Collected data
---*---

/-- Room in the collector's 128 packets for the requests of an instruction (rule R284): where they do not all find it, the oldest open
packets depart, one for each place that departed ones will not give, and an instruction that still lacks room waits in UNIT. DEDUCED: a
departed write gives its place at once, a departed read when its data returns (log entry 120). -/
def State.roomFor (s : State) (X : Ctx) (lanes : List LaneA) (n : Nat) (write : Bool) (gid : Nat) : State × Bool :=
  let fits (k : Core) : Nat := ((k.enterAll s.cycle lanes n write ⟨X.slot, 0, gid, X.split⟩ (fun _ => []) false false).1.packets.length - k.packets.length) + k.placesHeld
  let k := s.core X.core
  if fits k ≤ 128 then (s, true)
  else
    let leaving := (k.packets.filter (fun p => p.departed && !p.write)).length
    let k := k.departOldest (fits k - 128 - leaving)
    let s := s.setCore X.core k
    if fits k ≤ 128 then (s, true) else (s.stall X 14, false)

/-- GATHER (rules R283 to R286, R301). -/
def gatherBody (f : FmtM) (s : State) : State :=
  s.begin (.gather f) false (fun s X G p =>
    let m := activeLanes G p f.ge f.gn f.g
    let n := sizeBytes f.size
    let k := sizeRegs f.size
    let P := { planM f true 0 with wv := regRun f.d.toNat k }
    let lanes := lanesIn (m &&& ~~~(G.addrUnknown P)) G.w
    s.memIssue X G P f.y (fun s =>
        match s.gatherReach X G P f lanes true false with
        | (s, none) => (s, none)
        | (s, some r) =>
          if s.clash X G r.1.lanes n .gather then (s.stall X 14, none)
          else match s.ordered X G f.ord f.scope 14 with
            | (s, false) => (s, none)
            | (s, true) => match s.roomFor X r.1.lanes n false G.gid with
              | (s, false) => (s, none)
              | (s, true) => (s, some r)) (fun r => r.1.missed) (fun s r =>
      let e := (s.core X.core).enterAll s.cycle r.1.lanes n false ⟨X.slot, G.nextIid, G.gid, X.split⟩ (fun _ => []) (f.hint == 3) false
      let a : Acc := { size := n, sx := sizeSigned f.size, lanes := r.1.lanes, wait := e.2, scope := f.scope.toNat, bad := r.2.head?.map (fun g => 8 * g) }
      ((s.setCore X.core e.1).lsLog (s.teamOf G) r.2 (s.placeOf X.core X.slot), { infNone with
        kind := if e.2.isEmpty then .lload else .gather, pc := p.pc, acc := a, acq := f.ord == 1, writes := readWrites f.d.toNat k (m &&& ~~~r.1.missed) })))
def execGather (f : FmtM) (s : State) : Res := .next (gatherBody f s)

/-- SCATTER (rules R269, R283 to R286, R301). A poisoned table word defers POISON and nothing is written. -/
def scatterBody (f : FmtM) (s : State) : State :=
  s.begin (.scatter f) false (fun s X G p =>
    let m := activeLanes G p f.ge f.gn f.g
    let n := sizeBytes f.size
    let k := sizeRegs f.size
    let P := planM f true k
    s.memIssue X G P f.y (fun s =>
        match s.gatherReach X G P f (lanesIn m G.w) false true with
        | (s, none) => (s, none)
        | (s, some r) =>
          if s.clash X G r.1.lanes n .write then (s.stall X 14, none)
          else match s.ordered X G f.ord f.scope 14 with
            | (s, false) => (s, none)
            | (s, true) => if !r.2.isEmpty then (s, some r)
              else match s.roomFor X r.1.lanes n true G.gid with
              | (s, false) => (s, none)
              | (s, true) => (s, some r)) (fun _ => 0) (fun s r =>
      match r.2 with
      | g :: _ => (s.lsLog (s.teamOf G) r.2 (s.placeOf X.core X.slot), { infNone with kind := .lload, pc := p.pc, acc := { bad := some (8 * g) } })
      | [] =>
        let sc := f.scope.toNat
        let lrel := (f.ord == 2 && decide (sc ≤ 2)) || p.fenceRel
        let e := (s.core X.core).enterAll s.cycle r.1.lanes n true ⟨X.slot, G.nextIid, G.gid, X.split⟩
          (fun x => cellsAt x.addr (bytesOf (G.vnum f.b.toNat k x.lane) n)) (f.hint == 3) lrel
        let s := s.setCore X.core e.1
        let waits := e.1.packets.any (fun w => !w.departed && e.2.contains w.id)
        (if r.1.lanes.isEmpty then s else s.usedFence X,
          { infNone with kind := if waits then .scatter else .alu, pc := p.pc, acc := { size := n, lanes := r.1.lanes } })))
def execScatter (f : FmtM) (s : State) : Res := .next (scatterBody f s)

/-- PACKET_OPEN_TIMEOUT (rule R284, event 1). -/
def execPacketOpenTimeout (core pid : Nat) (s : State) : Res :=
  .next (s.updCore core (fun k => if k.packets.any (fun p => p.id == pid && decide (p.opened + 64 ≤ s.cycle)) then k.depart pid else k))

/-- PACKET_IDLE_TIMEOUT (rule R284, event 2). -/
def execPacketIdleTimeout (core pid : Nat) (s : State) : Res :=
  .next (s.updCore core (fun k => if k.packets.any (fun p => p.id == pid && decide (p.joined + 8 ≤ s.cycle)) then k.depart pid else k))

/-- GATHER_EXPANDER (rules R269, R285, R286, R292, R330): a departed packet is served at its line's home, in opening order. -/
def expand (core pid : Nat) (s : State) : State :=
  let k := s.core core
  match k.packets.find? (fun p => p.id == pid) with
  | none => s
  | some p =>
    if !p.departed || p.served || k.packets.any (fun q => q.line == p.line && !q.served && decide (q.id < pid)) then s
    else match s.servePacket core p with
      | (s, false) => s
      | (s, true) => if p.write && p.lrel && regionOf (128 * p.line) != 1 then s.recordRelease core [p.line] else s
def execGatherExpander (core pid : Nat) (s : State) : Res := .next (expand core pid s)

/-- PACKET_RETURN (rule R285): a read packet's data comes to the gathers that wait for it; one whose last packet this was completes. -/
def packetReturn (core pid : Nat) (s : State) : State :=
  match (s.core core).packets.find? (fun p => p.id == pid && p.served) with
  | none => s
  | some p =>
    let s := s.updCore core (fun k => { k with packets := k.packets.filter (fun q => q.id != pid) })
    p.reqs.foldl (fun s r =>
      match s.group core r.slot with
      | none => s
      | some G =>
        match G.infl.find? (fun i => G.gid == r.gid && i.id == r.iid && i.acc.wait.contains pid) with
        | none => s
        | some i =>
          let hurt := i.acc.lanes.find? (fun x => x.addr / 128 == p.line && p.bad.contains (x.addr % 128, i.acc.size))
          let a := { i.acc with got := i.acc.got ++ p.data, wait := i.acc.wait.filter (fun x => x != pid),
                                bad := if i.acc.bad.isSome then i.acc.bad else hurt.map (fun x => addrInfo x.va) }
          let i := { i with acc := a }
          let s := s.setGroup core r.slot { G with infl := updIf G.infl (fun j => j.id == i.id) (fun _ => i) }
          if a.wait.isEmpty then s.finishRead core r.slot i a.value else s) s
def execPacketReturn (core pid : Nat) (s : State) : Res := .next (packetReturn core pid s)

/-! ### Promotion (rule R330) -/

/-- The atomic with number `oid`: its core, slot and entry. -/
def State.atomOf (s : State) (oid : Nat) : Option (Nat × Nat × Inflight) :=
  (s.cores.filterMap (fun (c, k) => (k.slots.filterMap (fun (g, G) =>
    (G.infl.find? (fun i => i.kind == .atom && i.ref == oid)).map (fun i => (c, g, i)))).head?)).head?

/-- PROMOTION_PROBE: a core that holds a line of the acquire with LREL, or is recorded at its home, acts as a release; it clears LREL for the
line and answers. -/
def probe (core oid : Nat) (s : State) : State :=
  match s.atomOf oid with
  | none => s
  | some (c, g, i) =>
    if !(i.acc.wait.contains core) then s
    else
      let lines := (i.acc.lanes.map (fun x => x.addr / 128)).eraseDups
      let k := s.core core
      let acts := lines.any (fun l => (k.l1line l).any (fun x => x.lrel) || (s.lrelHome.get [] l).contains core)
      let answer (s : State) : State := s.updGroup c g (fun G => { G with infl := updIf G.infl (fun j => j.id == i.id) (fun j =>
        { j with acc := { j.acc with wait := j.acc.wait.filter (fun x => x != core) } }) })
      if !acts then answer s
      else match s.coreRelease core with
        | (s, false) => s
        | (s, true) => answer (s.updCore core (fun k => { k with l1 := updIf k.l1 (fun x => lines.contains x.line) (fun x => { x with lrel := false }) }))
def execPromotionProbe (core oid : Nat) (s : State) : Res := .next (probe core oid s)

end Sys2Proof.Machine
end

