/-- Whether a gang's wait is over. -/
def State.gangLate (s : State) (L : Launch) : Bool :=
  match L.headTime with
  | some t => decide (t + 1000 * recGwait L.record ≤ s.now)
  | none => false

/-- Whether a gang may not be admitted now: a saved team or ready continuation goes before it. -/
def State.gangHeld (s : State) (L : Launch) : Bool :=
  let all := s.ranked L.part
  all.any (fun a => a.cand == .next L.lid && heldBack all a)

/-- Admits every waiting team of a gang, where nothing goes before it. -/
def State.seatGang (s : State) (L : Launch) : Option State :=
  if s.gangHeld L then none else s.admitAll L.lid (recTeams L.record - L.next)

/-- The step of rule R383 for a gang whose head time has come and that has no placement: cores drain for it, until its wait is over. -/
def State.gangStep (s : State) (L : Launch) : State :=
  if (s.seatGang L).isSome then s
  else
    let s := if L.draining.isEmpty then
        let away := (s.launches.map (fun e => e.2.draining)).flatten
        let d := s.drainSet L ((s.partCores L.part).filter (fun c => !away.contains c)) [] (Config.coresPerPackage + 1)
        s.updLaunch L.lid (fun L => { L with draining := d })
      else s
    if s.gangLate L then s.gangEnds L.lid else s

/-- Notes the head time of a gang that is the first waiting candidate of its partition (rule R383). -/
def State.gangHead (s : State) (part : Nat) : State :=
  match ((s.ranked part).find? (fun a => a.waiting)).bind (fun a => match a.cand with | .next l => some l | _ => none) with
  | some l => if (s.launches.find l).any (fun (L : Launch) => recGang L.record) then
        s.updLaunch l (fun L => { L with headTime := some (L.headTime.getD s.now) })
      else s
  | none => s

/-- The step of rule R383 for every gang of a partition whose head time has come, in their order. -/
def State.gangSteps (s : State) (part : Nat) : State :=
  (s.ranked part).foldl (fun s a => match a.cand with
    | .next l => match s.launches.find l with
      | some L => if recGang L.record && L.headTime.isSome && L.waits then s.gangStep L else s
      | none => s
    | _ => s) s

/-- GANG_UNPLACED: the wait of a gang that fits nowhere is over. -/
def gangUnplaced (lid : Nat) (s : State) : State :=
  match s.launches.find lid with
  | none => s
  | some L =>
    if L.waits && recGang L.record && s.gangLate L && (s.seatGang L).isNone then s.gangEnds lid else s
def execGangUnplaced (lid : Nat) (s : State) : Res := .next (gangUnplaced lid s)

/-! ### Pre-emption requests (rules R381, R416, R418) -/

/-- A run of free save slots (rule R418). -/
def State.freeSave (s : State) (part n : Nat) : Option Nat :=
  let P := s.part part
  (List.range (fld P.savepool 0 12)).find? (fun b => decide (b + n ≤ fld P.savepool 0 12)
    && (List.range n).all (fun i => !P.slotsUsed.contains (b + i)))

/-- Save slots that a team needs. -/
def Team.saveSlots (T : Team) : Nat := if T.pair then 2 else 1

/-- Takes a team's save slots from the pool. -/
def State.takeSave (s : State) (T : Team) (n : Nat) : State :=
  s.updPart T.part (fun P => { P with slotsUsed := P.slotsUsed ++ (List.range T.saveSlots).map (fun i => n + i) })

/-- A request to save a team (rule R416): it enters SAVING with its save slots, and each of its groups is told. -/
def State.requestSave (s : State) (tid : Nat) : State :=
  match s.teams.find tid with
  | none => s
  | some T =>
    match s.freeSave T.part T.saveSlots with
    | none => s
    | some n =>
      if T.state != .resident then s
      else
        let s := s.updTeam tid (fun T => { T with state := .saving, saveSlot := some n })
        let s := s.takeSave T n
        let tell (G : Group) : Group := if G.tid == tid then { G with preempt := some s.now }.latchStop else G
        let cores := s.cores.mapV (fun k => { k with slots := k.slots.mapV tell })
        { s with cores := cores }.teamRecord T 0x31 (s.placeOf T.core 0)

/-- The resident teams of lower priority that may be saved, lowest priority first and the last admitted first. -/
def State.victims (s : State) (part prio : Nat) : List Team :=
  let ts := (s.teams.filter (fun e => e.2.part == part && e.2.state == .resident && decide (e.2.prio < prio) && !e.2.gang)).map (fun e => e.2)
  ts.foldl (fun (l : List Team) T =>
    let first := l.takeWhile (fun U => decide (U.prio < T.prio) || (U.prio == T.prio && decide (T.order < U.order)))
    first ++ T :: l.drop first.length) []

---*---

## Instructions for the task
Could you work out how many lines in the records include "last"? Answer with the number only.

## Result for this task
2